Kevin Darcy kcd at daimlerchrysler.com
Wed Feb 22 02:38:52 UTC 2006


Kimi Ostro wrote:

>On 03/02/06, Kevin Darcy <kcd at daimlerchrysler.com > wrote:
>  
>
>>Not quite. My answer is "try it and see". In some situations, forwarding
>>opportunistically (i.e. forward "first" instead of forward "only") makes
>>sense from a performance standpoint.
>>    
>>
>
>Sorry for the lengthy delay in replying.
>
>I see, well I am not really looking so much from a performance side of
>things to be honest, although still it is nice to know. I have always
>thought there was too much emphasis on performance, more interested in
>integrity and stability.
>
>There are a number of factors that
>  
>
>>play into this, but they basically boil down to cache-hit ratios, the
>>reliability/performance of your forwarders, and the latency of your
>>connectivity to those forwarders, relative to your latency, and their
>>latency, to the Internet at large.
>>    
>>
>
>
>hmmm.. this is probably where that lapse in lookups comes from every once in
>a short-while.

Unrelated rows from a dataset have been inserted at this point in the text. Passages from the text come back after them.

@[simp] theorem rd_setRef (s : State) (k : Nat) (x : QRef) (z : Nat) : rd (setRef s k x) z = rd s z := rd_of rfl z
@[simp] theorem rf_setRef (s : State) (k : Nat) (x : QRef) (q : Nat) (g : Fld) : rf (setRef s k x) q g = rf s q g := rf_of rfl q g
@[simp] theorem rb_setRef (s : State) (k : Nat) (x : QRef) (q : Nat) (g : Fld) : rb (setRef s k x) q g = rb s q g := rb_of rfl q g
@[simp] theorem prf_setRef (s : State) (k : Nat) (x : QRef) (q : Nat) (g : Fld) : prf (setRef s k x) q g = prf s q g := prf_of rfl q g
@[simp] theorem crf_setRef (s : State) (k : Nat) (x : QRef) (q : Nat) (g : Fld) : crf (setRef s k x) q g = crf s q g := crf_of rfl q g
@[simp] theorem pageOn_setRef (s : State) (k : Nat) (x : QRef) (q : Nat) : pageOn (setRef s k x) q = pageOn s q := pageOn_of rfl q
@[simp] theorem mode_setRef (s : State) (k : Nat) (x : QRef) : mode (setRef s k x) = mode s := rf_of rfl _ _

@[simp] theorem rd_setDev (s : State) (k : Nat) (x : Dev) (z : Nat) : rd (setDev s k x) z = rd s z := rd_of rfl z
@[simp] theorem rf_setDev (s : State) (k : Nat) (x : Dev) (q : Nat) (g : Fld) : rf (setDev s k x) q g = rf s q g := rf_of rfl q g
@[simp] theorem rb_setDev (s : State) (k : Nat) (x : Dev) (q : Nat) (g : Fld) : rb (setDev s k x) q g = rb s q g := rb_of rfl q g
@[simp] theorem prf_setDev (s : State) (k : Nat) (x : Dev) (q : Nat) (g : Fld) : prf (setDev s k x) q g = prf s q g := prf_of rfl q g
@[simp] theorem crf_setDev (s : State) (k : Nat) (x : Dev) (q : Nat) (g : Fld) : crf (setDev s k x) q g = crf s q g := crf_of rfl q g
@[simp] theorem pageOn_setDev (s : State) (k : Nat) (x : Dev) (q : Nat) : pageOn (setDev s k x) q = pageOn s q := pageOn_of rfl q
@[simp] theorem mode_setDev (s : State) (k : Nat) (x : Dev) : mode (setDev s k x) = mode s := rf_of rfl _ _

@[simp] theorem rd_setEp (s : State) (k : Nat) (x : Ep) (z : Nat) : rd (setEp s k x) z = rd s z := rd_of rfl z
@[simp] theorem rf_setEp (s : State) (k : Nat) (x : Ep) (q : Nat) (g : Fld) : rf (setEp s k x) q g = rf s q g := rf_of rfl q g
@[simp] theorem rb_setEp (s : State) (k : Nat) (x : Ep) (q : Nat) (g : Fld) : rb (setEp s k x) q g = rb s q g := rb_of rfl q g
@[simp] theorem prf_setEp (s : State) (k : Nat) (x : Ep) (q : Nat) (g : Fld) : prf (setEp s k x) q g = prf s q g := prf_of rfl q g
@[simp] theorem crf_setEp (s : State) (k : Nat) (x : Ep) (q : Nat) (g : Fld) : crf (setEp s k x) q g = crf s q g := crf_of rfl q g
@[simp] theorem pageOn_setEp (s : State) (k : Nat) (x : Ep) (q : Nat) : pageOn (setEp s k x) q = pageOn s q := pageOn_of rfl q
@[simp] theorem mode_setEp (s : State) (k : Nat) (x : Ep) : mode (setEp s k x) = mode s := rf_of rfl _ _

/-! ### Reads of the tables over operations on other state -/

theorem instAt_of {s t : State} (h : s.inst = t.inst) (k : Nat) : instAt s k = instAt t k := by unfold instAt; rw [h]
theorem portAt_of {s t : State} (h : s.prt = t.prt) (k : Nat) : portAt s k = portAt t k := by unfold portAt; rw [h]
theorem chanAt_of {s t : State} (h : s.dma = t.dma) (k : Nat) : chanAt s k = chanAt t k := by unfold chanAt; rw [h]
theorem domAt_of {s t : State} (h : s.pwr = t.pwr) (k : Nat) : domAt s k = domAt t k := by unfold domAt; rw [h]
theorem recAt_of {s t : State} (h : s.flt = t.flt) (k : Nat) : recAt s k = recAt t k := by unfold recAt; rw [h]
theorem tqAt_of {s t : State} (h : s.que = t.que) (k : Nat) : tqAt s k = tqAt t k := by unfold tqAt; rw [h]
theorem cqAt_of {s t : State} (h : s.que = t.que) (k : Nat) : cqAt s k = cqAt t k := by unfold cqAt; rw [h]
theorem devAt_of {s t : State} (h : s.ctx = t.ctx) (k : Nat) : devAt s k = devAt t k := by unfold devAt; rw [h]
theorem epAt_of {s t : State} (h : s.ctx = t.ctx) (k : Nat) : epAt s k = epAt t k := by unfold epAt; rw [h]

@[simp] theorem instAt_wr (s : State) (a : Nat) (v : Word) (j : Nat) : instAt (wr s a v) j = instAt s j := instAt_of rfl j
@[simp] theorem instAt_wf (s : State) (p : Nat) (f : Fld) (v : Nat) (j : Nat) : instAt (wf s p f v) j = instAt s j := instAt_of rfl j
@[simp] theorem instAt_wb (s : State) (p : Nat) (f : Fld) (b : Bool) (j : Nat) : instAt (wb s p f b) j = instAt s j := instAt_of rfl j
@[simp] theorem instAt_addF (s : State) (p : Nat) (f : Fld) (n : Nat) (j : Nat) : instAt (addF s p f n) j = instAt s j := instAt_of rfl j
@[simp] theorem instAt_incF (s : State) (p : Nat) (f : Fld) (j : Nat) : instAt (incF s p f) j = instAt s j := instAt_of rfl j
@[simp] theorem instAt_pwf (s : State) (p : Nat) (f : Fld) (v : Nat) (j : Nat) : instAt (pwf s p f v) j = instAt s j := instAt_of rfl j
@[simp] theorem instAt_cwf (s : State) (c : Nat) (f : Fld) (v : Nat) (j : Nat) : instAt (cwf s c f v) j = instAt s j := instAt_of rfl j
@[simp] theorem instAt_cpairW (s : State) (c o : Nat) (v : BitVec 64) (j : Nat) : instAt (cpairW s c o v) j = instAt s j := instAt_of rfl j
@[simp] theorem instAt_emit (s : State) (o : Out) (j : Nat) : instAt (emit s o) j = instAt s j := instAt_of rfl j
@[simp] theorem instAt_emits (s : State) (o : List Out) (j : Nat) : instAt (emits s o) j = instAt s j := instAt_of rfl j
@[simp] theorem instAt_freeStep (s : State) (j : Nat) : instAt (freeStep s) j = instAt s j := instAt_of rfl j
@[simp] theorem instAt_setPort (s : State) (k : Nat) (x : Port) (j : Nat) : instAt (setPort s k x) j = instAt s j := instAt_of rfl j
@[simp] theorem instAt_setChan (s : State) (k : Nat) (x : Chan) (j : Nat) : instAt (setChan s k x) j = instAt s j := instAt_of rfl j
@[simp] theorem instAt_setDom (s : State) (k : Nat) (x : Dom) (j : Nat) : instAt (setDom s k x) j = instAt s j := instAt_of rfl j
@[simp] theorem instAt_setRec (s : State) (k : Nat) (x : Rec) (j : Nat) : instAt (setRec s k x) j = instAt s j := instAt_of rfl j
@[simp] theorem instAt_setTq (s : State) (k : Nat) (x : Tq) (j : Nat) : instAt (setTq s k x) j = instAt s j := instAt_of rfl j
@[simp] theorem instAt_setCq (s : State) (k : Nat) (x : Cq) (j : Nat) : instAt (setCq s k x) j = instAt s j := instAt_of rfl j
@[simp] theorem instAt_setRef (s : State) (k : Nat) (x : QRef) (j : Nat) : instAt (setRef s k x) j = instAt s j := instAt_of rfl j
@[simp] theorem instAt_setDev (s : State) (k : Nat) (x : Dev) (j : Nat) : instAt (setDev s k x) j = instAt s j := instAt_of rfl j
@[simp] theorem instAt_setEp (s : State) (k : Nat) (x : Ep) (j : Nat) : instAt (setEp s k x) j = instAt s j := instAt_of rfl j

In most cases looks are in milliseconds, but there are times
>when it can take 4/5 seconds to do a lookup.
>
>To expand a little bit on cache-hit
>  
>
>>ratios: if the names you're looking up are very popular ( e.g. yahoo.com,
>>msn.com , google.com, chrysler.com :-) with the forwarder's other
>>clients, and happen to have reasonable TTL values, then the chances of a
>>particular name being in the cache are high, and when the answer comes
>>from cache, from a non-overloaded nameserver, with good, non-overloaded
>>network infrastructure between that nameserver and yours, then it's
>>going to be fast. Sometimes cache-hit ratios can be affected by things
>>like timezone, e.g. one of the forwarder's big clients is in a time zone
>>1 hour ahead of yours, so their users logging on in the morning populate
>>the forwarders' cache with, say, www.ebay.com , etc. entries and so the
>>cache is "hot" by the time your users are logging on, and you reap the
>>benefits of their query-latency times. Bear in mind that since you're
>>caching locally, in addition to your forwarders caching, and since DNS
>>is designed for all cache entries derived from the same lookup from an
>>authoritative nameserver, to time out simultaneously, that TTL values do
>>not primarily determine the cache-hit-ratio benefit you get by
>>forwarding.
>>    
>>
>
>
>I think this is where I haven't explained my self properly and shot my email
>off before giving more details --naughty me.
>
>Basically, at the moment my setup contains three nameservers, two are
>authoratative (master/slave) and one is a recursing cache. I done away with
>forwarding in the sense that using the ISPs DNS servers is probably not the
>best way after reading lots of information on how DNS is supposed to work
>and things like DNS poisoning, blah blah.
>
>So basically the caching nameserver forwards all querys for my local network
>to my authoratative slave as I set it as the default in all the resolvers.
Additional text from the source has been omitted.